My third essential for skiing is S-Biners. Did I mention my pack doesn’t have much storage? I keep a couple S-Biners clipped to it to hold things like my gloves or helmet when I head into the lodge for a toddy. You can also use one to attach to your lift tickets or season pass to your clothing or bag.

 

Gear Tie LoopableFinally, I always keep my skis and poles bundled with Gear Tie Loopables at each end for transporting and storing.

Because we’re lucky enough here in Boulder to live driving distance to the ski slopes, many of our team members are avid skiers and snowboarders. I asked a few of them what products come in handy for days on the mountain, and here’s what they had to say:

Cinch-A-Lot Stretch Strap: Great for attaching gloves that don’t happen to have loops, bundling poles, or holding small items like lip balm or hand sanitizer.

GearLine Organization System: If you’re staying in a hotel or rental unit, this is indispensable for organizing gear and drying out wet clothing.

RunOff Medium Travel Pouch: The perfect size RunOff bag for your paper trails map, so it doesn’t wind up soggy after you end up in the deep stuff. (I always carry a paper map as a backup just in case my phone runs out of battery or I lose signal.)

DoohicKey+ Key Tool: Good to have around for emergency repairs (or… emergency bottle-opening).

INKA Key Chain Pen: Keep this handy as a quick-use pen for signing bar receipts or making notes on your trail map. But the real bonus here is the pressurized cartridge with waterproof ink, allowing you to use it at any altitude, any angle, and in wet conditions.

 

Snowshoe the Trails

Snowshoeing

Gear Tie Reusable Rubber Twist Tie

If you live somewhere that has great hiking trails that are now covered in a blanket of snow and ice, you might give snowshoeing a try! You can rent a pair at many equipment shops, but you can also buy yourself a pair at reasonable prices.

Snowshoeing is a great way to get out, connect with nature, and enjoy the winter wonderland. For this activity, you’ll definitely need a backpack full of safety and survival essentials – always be prepared for the worst! Here’s a helpful guide of gear you’ll need to bring along, which includes a first aid kit, headlamp, and knife.
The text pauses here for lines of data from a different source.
theorem fixUnit_keepsPins {s0 : State} {r0 : Run} (h_r0 : RunKeepsPins s0 r0) :
    RunKeepsPins s0 (fixUnit r0) := by
  unfold fixUnit
  repeat' first
    | with_reducible assumption | with_reducible apply fixGo_keepsPins | with_reducible apply Run.loadDescs_keepsPins
    | with_reducible apply Run.halt_keepsPins | with_reducible apply Run.st_keepsPins | with_reducible apply Run.base_keepsPins
    | with_reducible apply Run.poisonedResult_keepsPins | split | dsimp only
    | (refine RunKeepsPins.mk ?_ ?_ <;> dsimp only)

/-! ### Func -/

theorem Run.rdNum_keepsPins {s0 : State} {r : Run} {o : Opnd} {fmt : ℕ} {strict : Bool} {e : ℕ} (h_r : RunKeepsPins s0 r) :
    RunKeepsPins s0 ((Run.rdNum r o fmt strict e).2) := by
  unfold Run.rdNum
  repeat' first
    | with_reducible assumption | with_reducible apply Run.flag_keepsPins | with_reducible apply Run.rdOp_keepsPins

theorem Run.rdNums_keepsPins {s0 : State} {r : Run} {o : Opnd} {fmt : ℕ} {strict : Bool} {lo : ℕ} {n : ℕ} (h_r : RunKeepsPins s0 r) :
    RunKeepsPins s0 ((Run.rdNums r o fmt strict lo n).2) := by
  unfold Run.rdNums
  repeat' first
    | with_reducible assumption | with_reducible apply forWhile_snd_keeps | with_reducible apply Run.rdNum_keepsPins
    | intro _

theorem Run.counted_keepsPins {s0 : State} {r : Run} {n : ℕ} {k : ℕ} (h_r : RunKeepsPins s0 r) :
    RunKeepsPins s0 (Run.counted r n k) := by
  unfold Run.counted
  repeat' first
    | with_reducible assumption | with_reducible apply Run.up_keepsPins | with_reducible apply bumpUnits_keepsPins | intro _

theorem funcElem_keepsPins {s0 : State} {fmt : ℕ} {e : ℕ} {r : Run} (h_r : RunKeepsPins s0 r) :
    RunKeepsPins s0 (funcElem fmt e r) := by
  unfold funcElem
  repeat' first
    | with_reducible assumption | with_reducible apply Run.counted_keepsPins | with_reducible apply Run.wrOp_keepsPins
    | with_reducible apply Run.flag_keepsPins | with_reducible apply Run.rdOp_keepsPins | with_reducible apply Run.skipOp_keepsPins
    | with_reducible apply Run.up_keepsPins | with_reducible apply bump_keepsPins | intro _ | split | dsimp only

theorem funcUnit_keepsPins {s0 : State} {r : Run} (h_r : RunKeepsPins s0 r) :
    RunKeepsPins s0 (funcUnit r) := by
  unfold funcUnit
  repeat' first
    | with_reducible assumption | with_reducible apply Run.gate_keepsPins | with_reducible apply Run.each_keepsPins
    | with_reducible apply funcElem_keepsPins | intro _

theorem segUnit_keepsPins {s0 : State} {body : ℕ → Run → Run} {r : Run} (h_body : (∀ y0, (∀ y1, RunKeepsPins s0 y1 → RunKeepsPins s0 (body y0 y1)))) (h_r : RunKeepsPins s0 r) :
    RunKeepsPins s0 (segUnit body r) := by
  unfold segUnit
  repeat' first
    | with_reducible assumption | with_reducible apply h_body | with_reducible apply Run.gate_keepsPins
    | with_reducible apply Run.up_keepsPins | with_reducible apply bump_keepsPins | intro _

theorem Run.wrNums_keepsPins {s0 : State} {r : Run} {o : Opnd} {fmt : ℕ} {lo : ℕ} {dr : ℕ} {a : Arith} {l : List Num} (h_r : RunKeepsPins s0 r) :
    RunKeepsPins s0 (Run.wrNums r o fmt lo dr a l) := by
  unfold Run.wrNums
  repeat' first
    | with_reducible assumption | with_reducible apply foldl_snd_keeps | with_reducible apply Run.wrOp_keepsPins
    | with_reducible apply Run.flag_keepsPins | intro _

theorem momentsSeg_keepsPins {s0 : State} {s : ℕ} {r : Run} (h_r : RunKeepsPins s0 r) :
    RunKeepsPins s0 (momentsSeg s r) := by
  unfold momentsSeg
  repeat' first
    | with_reducible assumption | with_reducible apply Run.counted_keepsPins | with_reducible apply Run.wrNums_keepsPins
    | with_reducible apply Run.flag_keepsPins | with_reducible apply Run.rdNums_keepsPins

theorem Run.rdScale_keepsPins {s0 : State} {r : Run} {i : ℕ} {strict : Bool} {none : Num} (h_r : RunKeepsPins s0 r) :
    RunKeepsPins s0 ((Run.rdScale r i strict none).2) := by
  unfold Run.rdScale
  repeat' first
    | with_reducible assumption | with_reducible apply Run.flag_keepsPins | with_reducible apply Run.rdNums_keepsPins | split
    | dsimp only

theorem Run.wrAffine_keepsPins {s0 : State} {r : Run} {s : ℕ} {beta : Bool} {u : List (Flagged Num)} {g : List Num} {b : List Num} (h_r : RunKeepsPins s0 r) :
    RunKeepsPins s0 (Run.wrAffine r s beta u g b) := by
  unfold Run.wrAffine
  repeat' first
    | with_reducible assumption | with_reducible apply Run.counted_keepsPins | with_reducible apply Run.wrNums_keepsPins
    | with_reducible apply Run.flag_keepsPins

theorem layerSeg_keepsPins {s0 : State} {s : ℕ} {r : Run} (h_r : RunKeepsPins s0 r) :
    RunKeepsPins s0 (layerSeg s r) := by
  unfold layerSeg
  repeat' first
    | with_reducible assumption | with_reducible apply Run.wrAffine_keepsPins | with_reducible apply Run.rdScale_keepsPins
    | with_reducible apply Run.flag_keepsPins | with_reducible apply Run.rdNums_keepsPins

theorem rmsSeg_keepsPins {s0 : State} {s : ℕ} {r : Run} (h_r : RunKeepsPins s0 r) :
    RunKeepsPins s0 (rmsSeg s r) := by
  unfold rmsSeg
  repeat' first
    | with_reducible assumption | with_reducible apply Run.wrAffine_keepsPins | with_reducible apply Run.rdScale_keepsPins
    | with_reducible apply Run.flag_keepsPins | with_reducible apply Run.rdNums_keepsPins

theorem Run.wrState_keepsPins {s0 : State} {r : Run} {e : ℕ} {v : Num} (h_r : RunKeepsPins s0 r) :
    RunKeepsPins s0 (Run.wrState r e v) := by
  unfold Run.wrState
  repeat' first
    | with_reducible assumption | with_reducible apply Run.wrOp_keepsPins

theorem stepRow_keepsPins {s0 : State} {k : ℕ} {r : Run} (h_r : RunKeepsPins s0 r) :
    RunKeepsPins s0 (stepRow k r) := by
  unfold stepRow
  repeat' first
    | with_reducible assumption | with_reducible apply Run.wrState_keepsPins | with_reducible apply Run.wrNums_keepsPins
    | with_reducible apply Run.flag_keepsPins | with_reducible apply Run.counted_keepsPins
    | with_reducible apply Run.rdNums_keepsPins

theorem correctRow_keepsPins {s0 : State} {k : ℕ} {r : Run} (h_r : RunKeepsPins s0 r) :
    RunKeepsPins s0 (correctRow k r) := by
  unfold correctRow
  repeat' first
    | with_reducible assumption | with_reducible apply Run.counted_keepsPins | with_reducible apply Run.wrNums_keepsPins
    | with_reducible apply Run.flag_keepsPins | with_reducible apply Run.rdOps_keepsPins | with_reducible apply Run.wrOps_keepsPins
    | intro _ | split | dsimp only

/-! ### Streams -/

theorem copyElem_keepsPins {s0 : State} {f : Frond} {e : ℕ} {r : Run} (h_r : RunKeepsPins s0 r) :
    RunKeepsPins s0 (copyElem f e r) := by
  unfold copyElem
  repeat' first
    | with_reducible assumption | with_reducible apply Run.wr_keepsPins | with_reducible apply Run.rd_keepsPins

theorem copyUnit_keepsPins {s0 : State} {r : Run} (h_r : RunKeepsPins s0 r) :
    RunKeepsPins s0 (copyUnit r) := by
  unfold copyUnit
  repeat' first
    | with_reducible assumption | with_reducible apply Run.each_keepsPins | with_reducible apply copyElem_keepsPins

theorem fillUnit_keepsPins {s0 : State} {r : Run} (h_r : RunKeepsPins s0 r) :
    RunKeepsPins s0 (fillUnit r) := by
  unfold fillUnit
  repeat' first
    | with_reducible assumption | with_reducible apply Run.each_keepsPins | with_reducible apply Run.flag_keepsPins
    | with_reducible apply Run.wr_keepsPins | intro _

theorem transposeElem_keepsPins {s0 : State} {f : Frond} {e : ℕ} {r : Run} (h_r : RunKeepsPins s0 r) :
    RunKeepsPins s0 (transposeElem f e r) := by
  unfold transposeElem
  repeat' first
    | with_reducible assumption | with_reducible apply Run.wrPlace_keepsPins | with_reducible apply Run.clamp_keepsPins
    | with_reducible apply Run.rd_keepsPins

theorem transposeUnit_keepsPins {s0 : State} {r : Run} (h_r : RunKeepsPins s0 r) :
    RunKeepsPins s0 (transposeUnit r) := by
  unfold transposeUnit
  repeat' first
    | with_reducible assumption | with_reducible apply Run.each_keepsPins | with_reducible apply transposeElem_keepsPins

theorem permuteElem_keepsPins {s0 : State} {f : Frond} {e : ℕ} {r : Run} (h_r : RunKeepsPins s0 r) :
    RunKeepsPins s0 (permuteElem f e r) := by
  unfold permuteElem
  repeat' first
    | with_reducible assumption | with_reducible apply Run.wr_keepsPins | with_reducible apply Run.rd_keepsPins

theorem permuteUnit_keepsPins {s0 : State} {r : Run} (h_r : RunKeepsPins s0 r) :
    RunKeepsPins s0 (permuteUnit r) := by
  unfold permuteUnit
  repeat' first
    | with_reducible assumption | with_reducible apply Run.each_keepsPins | with_reducible apply permuteElem_keepsPins

/-! ### Gather -/

theorem readIndex_keepsPins {s0 : State} {f : Frond} {n : ℕ} {r : Run} (h_r : RunKeepsPins s0 r) :
    RunKeepsPins s0 ((readIndex f n r).2) := by
  unfold readIndex
  repeat' first
    | with_reducible assumption | with_reducible apply Run.rd_keepsPins | with_reducible apply bump_keepsPins
    | with_reducible apply Run.st_keepsPins | with_reducible apply Run.base_keepsPins | split | dsimp only
    | (refine RunKeepsPins.mk ?_ ?_ <;> dsimp only)

theorem readWindow_keepsPins {s0 : State} {f : Frond} {r : Run} (h_r : RunKeepsPins s0 r) :
    RunKeepsPins s0 ((readWindow f r).2) := by
  unfold readWindow
  repeat' first
    | with_reducible assumption | with_reducible apply forWhile_snd_keeps | with_reducible apply readIndex_keepsPins
    | intro _

theorem noteSaved_keepsPins {s0 : State} {f : Frond} {l : List (ℕ × ℕ)} {r : Run} (h_r : RunKeepsPins s0 r) :
    RunKeepsPins s0 (noteSaved f l r) := by
  unfold noteSaved
  repeat' first
    | with_reducible assumption | with_reducible apply Run.up_keepsPins | with_reducible apply bump_keepsPins | intro _

theorem readRow_keepsPins {s0 : State} {f : Frond} {slot : ℕ} {x : ℕ} {r : Run} (h_r : RunKeepsPins s0 r) :
    RunKeepsPins s0 ((readRow f slot x r).2) := by
  unfold readRow
  repeat' first
    | with_reducible assumption | with_reducible apply forWhile_snd_keeps | with_reducible apply Run.rd_keepsPins | intro _

theorem writeRow_keepsPins {s0 : State} {f : Frond} {slot : ℕ} {x : ℕ} {l : List ℕ} {r : Run} (h_r : RunKeepsPins s0 r) :
    RunKeepsPins s0 (writeRow f slot x l r) := by
  unfold writeRow
  repeat' first
    | with_reducible assumption | with_reducible apply foldl_snd_keeps | with_reducible apply Run.wr_keepsPins | intro _

theorem gatherUnit_keepsPins {s0 : State} {r : Run} (h_r : RunKeepsPins s0 r) :
    RunKeepsPins s0 (gatherUnit r) := by
  unfold gatherUnit
  repeat' first
    | with_reducible assumption | with_reducible apply foldl_keeps | with_reducible apply writeRow_keepsPins
    | with_reducible apply noteSaved_keepsPins | with_reducible apply foldl_snd_keeps | with_reducible apply readRow_keepsPins
    | with_reducible apply readWindow_keepsPins | intro _

theorem scatterUnit_keepsPins {s0 : State} {r : Run} (h_r : RunKeepsPins s0 r) :
    RunKeepsPins s0 (scatterUnit r) := by
  unfold scatterUnit
  repeat' first
    | with_reducible assumption | with_reducible apply foldl_keeps | with_reducible apply writeRow_keepsPins
    | with_reducible apply readRow_keepsPins | with_reducible apply Run.taint_keepsPins | with_reducible apply noteSaved_keepsPins
    | with_reducible apply readWindow_keepsPins | intro _ | split

theorem addElem_keepsPins {s0 : State} {f : Frond} {n : ℕ} {x : ℕ} {m : ℕ} {p : AddBuf × Run} (h_p : RunKeepsPins s0 ((p).2)) :
    RunKeepsPins s0 ((addElem f n x m p).2) := by
  unfold addElem
  repeat' first
    | with_reducible assumption | with_reducible apply Run.flag_keepsPins | with_reducible apply Run.rd_keepsPins | intro _
    | split

theorem scatterAddUnit_keepsPins {s0 : State} {r : Run} (h_r : RunKeepsPins s0 r) :
    RunKeepsPins s0 (scatterAddUnit r) := by
  unfold scatterAddUnit
  repeat' first
    | with_reducible assumption | with_reducible apply foldl_keeps | with_reducible apply Run.wr_keepsPins
    | with_reducible apply foldl_snd_keeps | with_reducible apply forWhile_snd_keeps
    | with_reducible apply addElem_keepsPins | with_reducible apply noteSaved_keepsPins | with_reducible apply readWindow_keepsPins
    | intro _

end Sys2Proof.Machine
end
Better hook an S-Biner on your pack too, because you never know when that will come in handy. For storing and transporting your snowshoes, wrangle and hang them with a Gear Tie.
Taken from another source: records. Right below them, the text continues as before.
/-! ### Start -/

theorem flushLog_keepsPins {s0 : State} {s : State} (h_s : KeepsPins s0 s) :
    KeepsPins s0 (flushLog s) := by
  unfold flushLog
  repeat' first
    | with_reducible assumption | with_reducible apply foldl_keeps | with_reducible apply ringWrite_keepsPins | intro _
    | split | dsimp only | exact rfl | with_reducible apply KeepsPins.pwrgood | with_reducible apply KeepsPins.resetN
    | with_reducible apply KeepsPins.testEn | with_reducible apply KeepsPins.domid
    | with_reducible apply KeepsPins.mbusSel | with_reducible apply KeepsPins.start
    | (refine KeepsPins.mk ?_ ?_ ?_ ?_ ?_ ?_ <;> dsimp only)

theorem toStep_keepsPins {s0 : State} {s : State} {n : ℕ} (h_s : KeepsPins s0 s) :
    KeepsPins s0 (toStep s n) := by
  unfold toStep
  repeat' first
    | with_reducible assumption | with_reducible apply logEv_keepsPins | with_reducible apply setF_keepsPins

theorem unlessStopped_keepsPins {s0 : State} {f : State → State} {s : State} (h_f : (∀ y0, KeepsPins s0 y0 → KeepsPins s0 (f y0))) (h_s : KeepsPins s0 s) :
    KeepsPins s0 (unlessStopped f s) := by
  unfold unlessStopped
  repeat' first
    | with_reducible assumption | with_reducible apply h_f | split

theorem refuseImage_keepsPins {s0 : State} {s : State} {reason : ℕ} (h_s : KeepsPins s0 s) :
    KeepsPins s0 (refuseImage s reason) := by
  unfold refuseImage
  repeat' first
    | with_reducible assumption | with_reducible apply bootStop_keepsPins | with_reducible apply logEv_keepsPins
    | with_reducible apply setF_keepsPins

theorem stepSignature_keepsPins {s0 : State} {s : State} (h_s : KeepsPins s0 s) :
    KeepsPins s0 (stepSignature s) := by
  unfold stepSignature
  repeat' first
    | with_reducible assumption | with_reducible apply refuseImage_keepsPins | with_reducible apply bootStop_keepsPins
    | with_reducible apply logEv_keepsPins | with_reducible apply setReg_keepsPins | split | dsimp only
    | with_reducible apply KeepsPins.pwrgood | with_reducible apply KeepsPins.resetN
    | with_reducible apply KeepsPins.testEn | with_reducible apply KeepsPins.domid
    | with_reducible apply KeepsPins.mbusSel | with_reducible apply KeepsPins.start
    | (refine KeepsPins.mk ?_ ?_ ?_ ?_ ?_ ?_ <;> dsimp only)

theorem identityFail_keepsPins {s0 : State} {s : State} {reason : ℕ} (h_s : KeepsPins s0 s) :
    KeepsPins s0 (identityFail s reason) := by
  unfold identityFail
  repeat' first
    | with_reducible assumption | with_reducible apply bootStop_keepsPins | with_reducible apply logPke_keepsPins
    | with_reducible apply setF_keepsPins

theorem stepIdentity_keepsPins {s0 : State} {s : State} (h_s : KeepsPins s0 s) :
    KeepsPins s0 (stepIdentity s) := by
  unfold stepIdentity
  repeat' first
    | with_reducible assumption | with_reducible apply logPke_keepsPins | with_reducible apply setReg_keepsPins
    | with_reducible apply fillSlot_keepsPins | with_reducible apply identityFail_keepsPins | split | dsimp only

theorem applyEntry_keepsPins {s0 : State} {s : State} {r : RegEntry} (h_s : KeepsPins s0 s) :
    KeepsPins s0 (applyEntry s r) := by
  unfold applyEntry
  repeat' first
    | with_reducible assumption | with_reducible apply logEv_keepsPins | with_reducible apply readAs_keepsPins
    | with_reducible apply writeAs_keepsPins | split | dsimp only

theorem applyPhase_keepsPins {s0 : State} {s : State} {n : ℕ} (h_s : KeepsPins s0 s) :
    KeepsPins s0 (applyPhase s n) := by
  unfold applyPhase
  repeat' first
    | with_reducible assumption | with_reducible apply foldl_keeps | with_reducible apply applyEntry_keepsPins

theorem applyMaps_keepsPins {s0 : State} {s : State} (h_s : KeepsPins s0 s) :
    KeepsPins s0 (applyMaps s) := by
  unfold applyMaps
  repeat' first
    | with_reducible assumption | with_reducible apply foldl_keeps | with_reducible apply setReg_keepsPins | intro _

theorem trainTower_keepsPins {s0 : State} {e : StartEnv} {t : ℕ} {s : State} (h_s : KeepsPins s0 s) :
    KeepsPins s0 (trainTower e t s) := by
  unfold trainTower
  repeat' first
    | with_reducible assumption | with_reducible apply setReg_keepsPins | with_reducible apply recordMargins_keepsPins
    | with_reducible apply setB_keepsPins | with_reducible apply bootStop_keepsPins | with_reducible apply logTow_keepsPins | intro _
    | split | dsimp only | with_reducible apply KeepsPins.pwrgood | with_reducible apply KeepsPins.resetN
    | with_reducible apply KeepsPins.testEn | with_reducible apply KeepsPins.domid
    | with_reducible apply KeepsPins.mbusSel | with_reducible apply KeepsPins.start
    | (refine KeepsPins.mk ?_ ?_ ?_ ?_ ?_ ?_ <;> dsimp only)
No snow in sight? Go on a chilly hike! Bring those essentials, layer up, and hit the trails.

 

Try Cross Country Skiing

Cross Country Skiing

If you’ve never had the opportunity to try cross country skis, it can be a fantastic way to spend a bluebird day. Dip your toe in with some rental gear and head to a nordic center, or research some Cross Country spots in your area. Much the same as snowshoeing, you’ll need a pack filled with your essentials so you’re well prepared for any unexpected scenario.

 

Chill Out in an Ice Fishing Shanty

Ice Fishing

If you live in the upper midwest, you may already be familiar with the winter pastime that is ice fishing. Whether you catch a big one, or just spend the day hanging out in the shelter with family, it’s sure to be an unforgettable experience. While you’re waiting on the fish to bite, you’ll need a beverage. Use a SlapLit LED Drink Wrap to keep your cold drinks cold, your hot drinks hot, and click on the light for some colorful flair. A GearLine will come in handy inside the shelter to hang and organize your equipment and damp clothing. You’ll need some light inside your shanty, so bring along a lantern or two. A DoohicKey FishKey is a perfect multitool for any angler, and can help with tasks from fixing rods to opening bottles. For hauling your shanty to and from your lake of choice, our Dual CamJam Tie Down Systems will be perfect for the job.

 

Get Your Thrills on a Snowmobile

Snowmobiling

Adrenaline junkies will love the thrill of snowmobiling, whether you’re in the mountains or the great plains. Rent a vehicle for a day to give it a try, and if you love it, you can always think about buying one of your own someday. Remember that everything your bring along may get wet! Protect your things in the safety of a RunOff bag or packing cube, and secure it to your ride with a Gear Tie.

 

Give Fat Tire Biking a Go

Fat Tire Snow Biking

If you’re an avid cyclist, you might be getting that sad feeling when the weather turns snowy. With the new fat tire bikes built for snowy conditions, you can turn that frown upside down. Fat tire biking is a fun way to explore off-the-beaten-path trails, and you get a great workout to boot. You can rig a RunOff Bag with a couple of Gear Ties to create a waterproof handlebar bag full of your snacks and essentials. Because daylight is fleeting these days, be sure your fattie bike is equipped with front and rear lights, just in case you get caught out at dusk (or if you’re on dawn patrol).

 

Find Your Perfect Sledding Hill

Snow Tubing

On those magical mornings when you wake up to a blanket of fresh snow, grab a sled or tube and head for the hills! I would advise you to know your sledding location of choice at the very beginning of the season, so you know exactly where to go and won’t waste precious downhill time driving around for a hill. Because we know you’ll want to capture the fun on video, bring a RunOff Waterproof Phone Case. It will keep your device dry, and you can wear the included lanyard around your neck so you don’t lose it in the snow on your way down.

 

What winter activity are you most looking forward to? Report back, and give us a shout if you discover a new Nite Ize hack that helps you along the way.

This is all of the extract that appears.